---- Listed records

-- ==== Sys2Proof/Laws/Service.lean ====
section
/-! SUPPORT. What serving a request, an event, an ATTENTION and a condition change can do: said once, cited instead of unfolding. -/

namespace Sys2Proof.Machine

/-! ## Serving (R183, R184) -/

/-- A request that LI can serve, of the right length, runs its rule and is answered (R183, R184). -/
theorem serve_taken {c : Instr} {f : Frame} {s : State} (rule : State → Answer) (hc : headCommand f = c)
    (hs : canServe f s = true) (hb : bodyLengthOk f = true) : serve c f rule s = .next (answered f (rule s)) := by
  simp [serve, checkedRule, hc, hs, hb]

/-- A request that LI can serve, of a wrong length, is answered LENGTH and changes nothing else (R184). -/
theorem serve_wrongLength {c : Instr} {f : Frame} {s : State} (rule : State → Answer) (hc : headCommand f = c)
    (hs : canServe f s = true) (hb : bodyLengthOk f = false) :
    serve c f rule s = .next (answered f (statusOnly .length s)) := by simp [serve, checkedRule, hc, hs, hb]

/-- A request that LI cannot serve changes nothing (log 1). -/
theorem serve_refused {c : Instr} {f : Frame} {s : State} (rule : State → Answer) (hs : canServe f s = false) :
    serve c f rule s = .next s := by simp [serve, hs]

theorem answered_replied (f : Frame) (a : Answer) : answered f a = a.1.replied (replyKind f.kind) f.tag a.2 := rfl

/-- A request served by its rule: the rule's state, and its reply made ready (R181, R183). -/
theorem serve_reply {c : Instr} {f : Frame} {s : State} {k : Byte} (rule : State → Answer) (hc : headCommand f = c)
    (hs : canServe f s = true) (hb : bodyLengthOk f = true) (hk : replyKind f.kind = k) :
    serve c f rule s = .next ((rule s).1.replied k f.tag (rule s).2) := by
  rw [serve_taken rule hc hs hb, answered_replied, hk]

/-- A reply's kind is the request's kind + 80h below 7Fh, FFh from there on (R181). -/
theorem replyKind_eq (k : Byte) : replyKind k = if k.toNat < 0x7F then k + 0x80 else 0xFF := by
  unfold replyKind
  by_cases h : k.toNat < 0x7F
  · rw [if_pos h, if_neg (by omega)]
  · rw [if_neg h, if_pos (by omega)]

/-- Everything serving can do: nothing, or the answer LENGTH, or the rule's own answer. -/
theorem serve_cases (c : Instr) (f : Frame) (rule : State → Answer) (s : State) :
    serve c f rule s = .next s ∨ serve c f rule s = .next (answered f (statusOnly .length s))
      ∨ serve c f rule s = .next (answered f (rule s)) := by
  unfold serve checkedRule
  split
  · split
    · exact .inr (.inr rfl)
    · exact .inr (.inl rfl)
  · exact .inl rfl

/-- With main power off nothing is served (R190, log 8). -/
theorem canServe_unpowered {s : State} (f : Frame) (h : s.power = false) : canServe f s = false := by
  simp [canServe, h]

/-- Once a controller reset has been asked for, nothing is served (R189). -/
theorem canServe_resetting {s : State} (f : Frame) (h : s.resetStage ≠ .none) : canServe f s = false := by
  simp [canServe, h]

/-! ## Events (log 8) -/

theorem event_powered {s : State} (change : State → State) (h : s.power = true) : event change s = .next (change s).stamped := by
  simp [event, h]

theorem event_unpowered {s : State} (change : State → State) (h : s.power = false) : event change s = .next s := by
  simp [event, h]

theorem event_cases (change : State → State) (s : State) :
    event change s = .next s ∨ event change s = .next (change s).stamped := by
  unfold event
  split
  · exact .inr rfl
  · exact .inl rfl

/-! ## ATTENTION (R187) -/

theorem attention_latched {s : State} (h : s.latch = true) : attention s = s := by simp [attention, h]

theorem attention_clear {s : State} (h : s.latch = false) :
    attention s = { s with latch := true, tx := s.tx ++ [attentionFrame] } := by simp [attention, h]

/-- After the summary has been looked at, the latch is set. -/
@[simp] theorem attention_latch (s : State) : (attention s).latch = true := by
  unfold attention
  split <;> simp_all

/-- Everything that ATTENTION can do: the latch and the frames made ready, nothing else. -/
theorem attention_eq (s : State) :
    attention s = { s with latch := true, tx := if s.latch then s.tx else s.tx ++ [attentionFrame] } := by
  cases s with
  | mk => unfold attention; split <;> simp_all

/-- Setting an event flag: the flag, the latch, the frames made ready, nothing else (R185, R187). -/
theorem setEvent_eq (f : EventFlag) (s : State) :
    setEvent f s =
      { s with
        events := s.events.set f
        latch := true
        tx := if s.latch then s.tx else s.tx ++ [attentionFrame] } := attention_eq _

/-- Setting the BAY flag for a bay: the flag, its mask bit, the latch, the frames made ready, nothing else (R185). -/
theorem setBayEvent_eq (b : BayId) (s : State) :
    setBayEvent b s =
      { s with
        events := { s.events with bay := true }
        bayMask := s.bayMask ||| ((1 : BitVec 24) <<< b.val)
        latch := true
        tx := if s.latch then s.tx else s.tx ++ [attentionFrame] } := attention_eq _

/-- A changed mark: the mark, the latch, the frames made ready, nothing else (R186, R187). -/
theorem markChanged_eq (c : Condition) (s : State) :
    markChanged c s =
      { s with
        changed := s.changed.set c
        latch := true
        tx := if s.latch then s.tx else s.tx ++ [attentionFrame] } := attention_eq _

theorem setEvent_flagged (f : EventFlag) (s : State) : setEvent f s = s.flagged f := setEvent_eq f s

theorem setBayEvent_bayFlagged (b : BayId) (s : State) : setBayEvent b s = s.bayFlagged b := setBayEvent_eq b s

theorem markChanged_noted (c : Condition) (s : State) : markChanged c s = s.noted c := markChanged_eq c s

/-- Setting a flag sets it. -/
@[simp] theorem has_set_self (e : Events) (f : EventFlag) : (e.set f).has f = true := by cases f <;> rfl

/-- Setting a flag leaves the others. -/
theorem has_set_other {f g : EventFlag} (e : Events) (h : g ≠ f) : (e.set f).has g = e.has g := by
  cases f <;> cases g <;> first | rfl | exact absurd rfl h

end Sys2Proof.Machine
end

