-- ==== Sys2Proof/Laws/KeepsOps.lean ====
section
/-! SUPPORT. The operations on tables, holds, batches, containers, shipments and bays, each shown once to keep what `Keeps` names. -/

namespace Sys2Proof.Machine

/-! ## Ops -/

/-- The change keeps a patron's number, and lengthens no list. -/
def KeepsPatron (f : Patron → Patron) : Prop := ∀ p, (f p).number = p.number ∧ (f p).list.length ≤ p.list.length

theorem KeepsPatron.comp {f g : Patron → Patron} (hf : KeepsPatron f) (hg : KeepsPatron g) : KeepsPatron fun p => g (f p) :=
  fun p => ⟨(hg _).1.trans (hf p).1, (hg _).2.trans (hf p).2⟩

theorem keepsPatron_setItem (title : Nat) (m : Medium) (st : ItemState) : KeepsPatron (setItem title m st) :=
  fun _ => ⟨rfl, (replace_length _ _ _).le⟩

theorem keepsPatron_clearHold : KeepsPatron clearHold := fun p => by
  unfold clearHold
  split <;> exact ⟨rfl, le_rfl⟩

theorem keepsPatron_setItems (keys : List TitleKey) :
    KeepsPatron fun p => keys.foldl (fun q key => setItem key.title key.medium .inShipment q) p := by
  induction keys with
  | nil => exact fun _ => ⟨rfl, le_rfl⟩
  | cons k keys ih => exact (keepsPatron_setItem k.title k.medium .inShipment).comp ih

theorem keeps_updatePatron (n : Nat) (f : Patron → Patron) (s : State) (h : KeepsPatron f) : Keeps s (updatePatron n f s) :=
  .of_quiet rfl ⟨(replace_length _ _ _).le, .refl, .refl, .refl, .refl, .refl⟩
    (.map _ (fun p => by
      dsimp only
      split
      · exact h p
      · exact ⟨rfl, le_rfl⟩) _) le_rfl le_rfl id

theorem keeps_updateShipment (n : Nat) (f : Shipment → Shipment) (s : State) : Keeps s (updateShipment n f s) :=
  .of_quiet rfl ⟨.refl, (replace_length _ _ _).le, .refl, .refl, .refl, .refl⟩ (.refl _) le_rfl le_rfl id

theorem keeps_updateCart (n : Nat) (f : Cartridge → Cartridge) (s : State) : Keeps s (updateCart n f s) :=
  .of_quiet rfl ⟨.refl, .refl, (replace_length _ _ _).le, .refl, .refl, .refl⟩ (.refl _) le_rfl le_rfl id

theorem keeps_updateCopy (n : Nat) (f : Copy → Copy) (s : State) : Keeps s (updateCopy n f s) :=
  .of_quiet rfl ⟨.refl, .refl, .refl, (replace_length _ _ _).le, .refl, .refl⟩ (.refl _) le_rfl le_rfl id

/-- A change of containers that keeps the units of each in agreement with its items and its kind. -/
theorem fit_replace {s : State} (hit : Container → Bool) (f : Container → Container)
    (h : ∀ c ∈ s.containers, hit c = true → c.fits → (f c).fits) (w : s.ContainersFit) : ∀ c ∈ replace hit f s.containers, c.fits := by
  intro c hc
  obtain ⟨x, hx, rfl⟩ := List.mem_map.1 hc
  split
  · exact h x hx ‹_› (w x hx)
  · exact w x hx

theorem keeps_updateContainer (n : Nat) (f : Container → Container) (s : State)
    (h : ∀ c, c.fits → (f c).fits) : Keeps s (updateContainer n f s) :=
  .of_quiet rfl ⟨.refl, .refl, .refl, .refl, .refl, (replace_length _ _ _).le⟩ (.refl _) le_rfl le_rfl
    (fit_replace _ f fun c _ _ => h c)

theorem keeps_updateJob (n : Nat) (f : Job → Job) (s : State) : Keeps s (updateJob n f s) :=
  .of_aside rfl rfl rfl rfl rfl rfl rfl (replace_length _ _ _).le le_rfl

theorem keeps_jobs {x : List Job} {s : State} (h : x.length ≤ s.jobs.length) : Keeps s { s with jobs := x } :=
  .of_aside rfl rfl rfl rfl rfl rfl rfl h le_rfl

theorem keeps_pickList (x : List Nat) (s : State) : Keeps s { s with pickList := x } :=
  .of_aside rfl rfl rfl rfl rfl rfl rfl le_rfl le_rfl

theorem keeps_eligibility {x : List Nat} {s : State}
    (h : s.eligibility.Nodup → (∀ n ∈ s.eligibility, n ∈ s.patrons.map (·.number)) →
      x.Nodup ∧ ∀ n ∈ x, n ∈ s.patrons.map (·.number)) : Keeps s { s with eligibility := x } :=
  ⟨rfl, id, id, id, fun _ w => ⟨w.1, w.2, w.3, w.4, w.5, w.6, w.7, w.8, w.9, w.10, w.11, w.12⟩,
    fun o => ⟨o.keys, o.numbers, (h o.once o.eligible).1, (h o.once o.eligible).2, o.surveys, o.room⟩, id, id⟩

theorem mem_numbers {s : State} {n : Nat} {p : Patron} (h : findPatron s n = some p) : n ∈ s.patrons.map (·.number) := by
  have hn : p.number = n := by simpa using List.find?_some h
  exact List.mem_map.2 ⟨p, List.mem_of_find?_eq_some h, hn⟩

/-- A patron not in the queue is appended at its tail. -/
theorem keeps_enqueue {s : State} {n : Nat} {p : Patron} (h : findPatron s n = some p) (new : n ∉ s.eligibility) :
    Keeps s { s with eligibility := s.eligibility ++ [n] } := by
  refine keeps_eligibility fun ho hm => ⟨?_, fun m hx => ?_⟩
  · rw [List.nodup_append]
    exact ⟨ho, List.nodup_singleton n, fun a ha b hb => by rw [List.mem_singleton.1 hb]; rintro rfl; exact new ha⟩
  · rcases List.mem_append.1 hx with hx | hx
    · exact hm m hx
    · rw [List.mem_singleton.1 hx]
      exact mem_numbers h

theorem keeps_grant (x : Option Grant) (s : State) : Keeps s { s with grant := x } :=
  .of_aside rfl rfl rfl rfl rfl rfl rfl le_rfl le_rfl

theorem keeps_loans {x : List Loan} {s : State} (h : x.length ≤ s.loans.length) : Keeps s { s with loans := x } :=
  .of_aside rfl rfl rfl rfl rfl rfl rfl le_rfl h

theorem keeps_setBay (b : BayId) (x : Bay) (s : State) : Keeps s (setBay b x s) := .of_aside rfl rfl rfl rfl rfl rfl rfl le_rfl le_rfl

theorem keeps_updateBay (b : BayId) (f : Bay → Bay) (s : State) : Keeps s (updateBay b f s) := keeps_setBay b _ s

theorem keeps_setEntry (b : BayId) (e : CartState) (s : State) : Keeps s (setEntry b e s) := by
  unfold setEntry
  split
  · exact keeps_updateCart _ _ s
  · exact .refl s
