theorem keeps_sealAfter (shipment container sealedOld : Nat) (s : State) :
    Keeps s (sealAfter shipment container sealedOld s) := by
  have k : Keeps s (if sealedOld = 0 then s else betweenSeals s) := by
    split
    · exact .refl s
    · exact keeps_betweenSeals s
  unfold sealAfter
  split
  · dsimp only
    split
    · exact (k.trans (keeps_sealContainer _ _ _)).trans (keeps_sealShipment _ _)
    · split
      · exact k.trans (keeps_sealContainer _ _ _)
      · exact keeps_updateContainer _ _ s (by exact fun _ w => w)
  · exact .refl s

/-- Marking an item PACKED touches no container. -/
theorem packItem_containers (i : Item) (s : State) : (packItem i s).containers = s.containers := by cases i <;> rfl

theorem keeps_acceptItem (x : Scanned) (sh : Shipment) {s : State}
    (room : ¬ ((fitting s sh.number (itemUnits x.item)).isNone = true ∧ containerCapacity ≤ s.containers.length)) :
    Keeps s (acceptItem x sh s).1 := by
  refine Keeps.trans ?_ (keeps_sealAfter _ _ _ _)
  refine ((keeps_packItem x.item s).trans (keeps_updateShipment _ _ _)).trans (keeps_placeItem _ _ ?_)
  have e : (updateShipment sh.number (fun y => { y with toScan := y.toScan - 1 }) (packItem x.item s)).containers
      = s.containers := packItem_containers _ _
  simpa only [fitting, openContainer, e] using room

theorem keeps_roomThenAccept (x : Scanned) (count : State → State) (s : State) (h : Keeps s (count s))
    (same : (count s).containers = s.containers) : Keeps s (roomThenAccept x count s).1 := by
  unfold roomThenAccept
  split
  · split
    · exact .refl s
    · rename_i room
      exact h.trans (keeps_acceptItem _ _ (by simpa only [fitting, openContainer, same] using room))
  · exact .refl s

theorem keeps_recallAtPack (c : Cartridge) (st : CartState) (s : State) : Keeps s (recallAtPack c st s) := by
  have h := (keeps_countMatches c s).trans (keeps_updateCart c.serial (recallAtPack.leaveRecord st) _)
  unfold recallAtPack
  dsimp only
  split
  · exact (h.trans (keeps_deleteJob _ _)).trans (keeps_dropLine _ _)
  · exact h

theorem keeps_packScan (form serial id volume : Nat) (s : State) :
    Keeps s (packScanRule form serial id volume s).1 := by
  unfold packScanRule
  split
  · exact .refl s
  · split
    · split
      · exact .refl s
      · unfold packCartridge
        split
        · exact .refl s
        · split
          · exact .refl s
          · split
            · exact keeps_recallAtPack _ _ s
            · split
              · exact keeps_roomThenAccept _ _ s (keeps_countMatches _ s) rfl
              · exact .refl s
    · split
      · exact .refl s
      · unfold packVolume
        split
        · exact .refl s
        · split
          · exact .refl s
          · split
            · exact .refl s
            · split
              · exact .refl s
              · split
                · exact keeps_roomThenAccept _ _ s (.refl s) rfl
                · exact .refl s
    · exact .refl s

--------

> [Task objective]:
Scan the entries above for the string "have" and copy each line containing it.

> [Solution for this exercise]:
  have hn : p.number = n := by simpa using List.find?_some h
  have k : Keeps s (if sealedOld = 0 then s else betweenSeals s) := by
  have e : (updateShipment sh.number (fun y => { y with toScan := y.toScan - 1 }) (packItem x.item s)).containers
  have h := (keeps_countMatches c s).trans (keeps_updateCart c.serial (recallAtPack.leaveRecord st) _)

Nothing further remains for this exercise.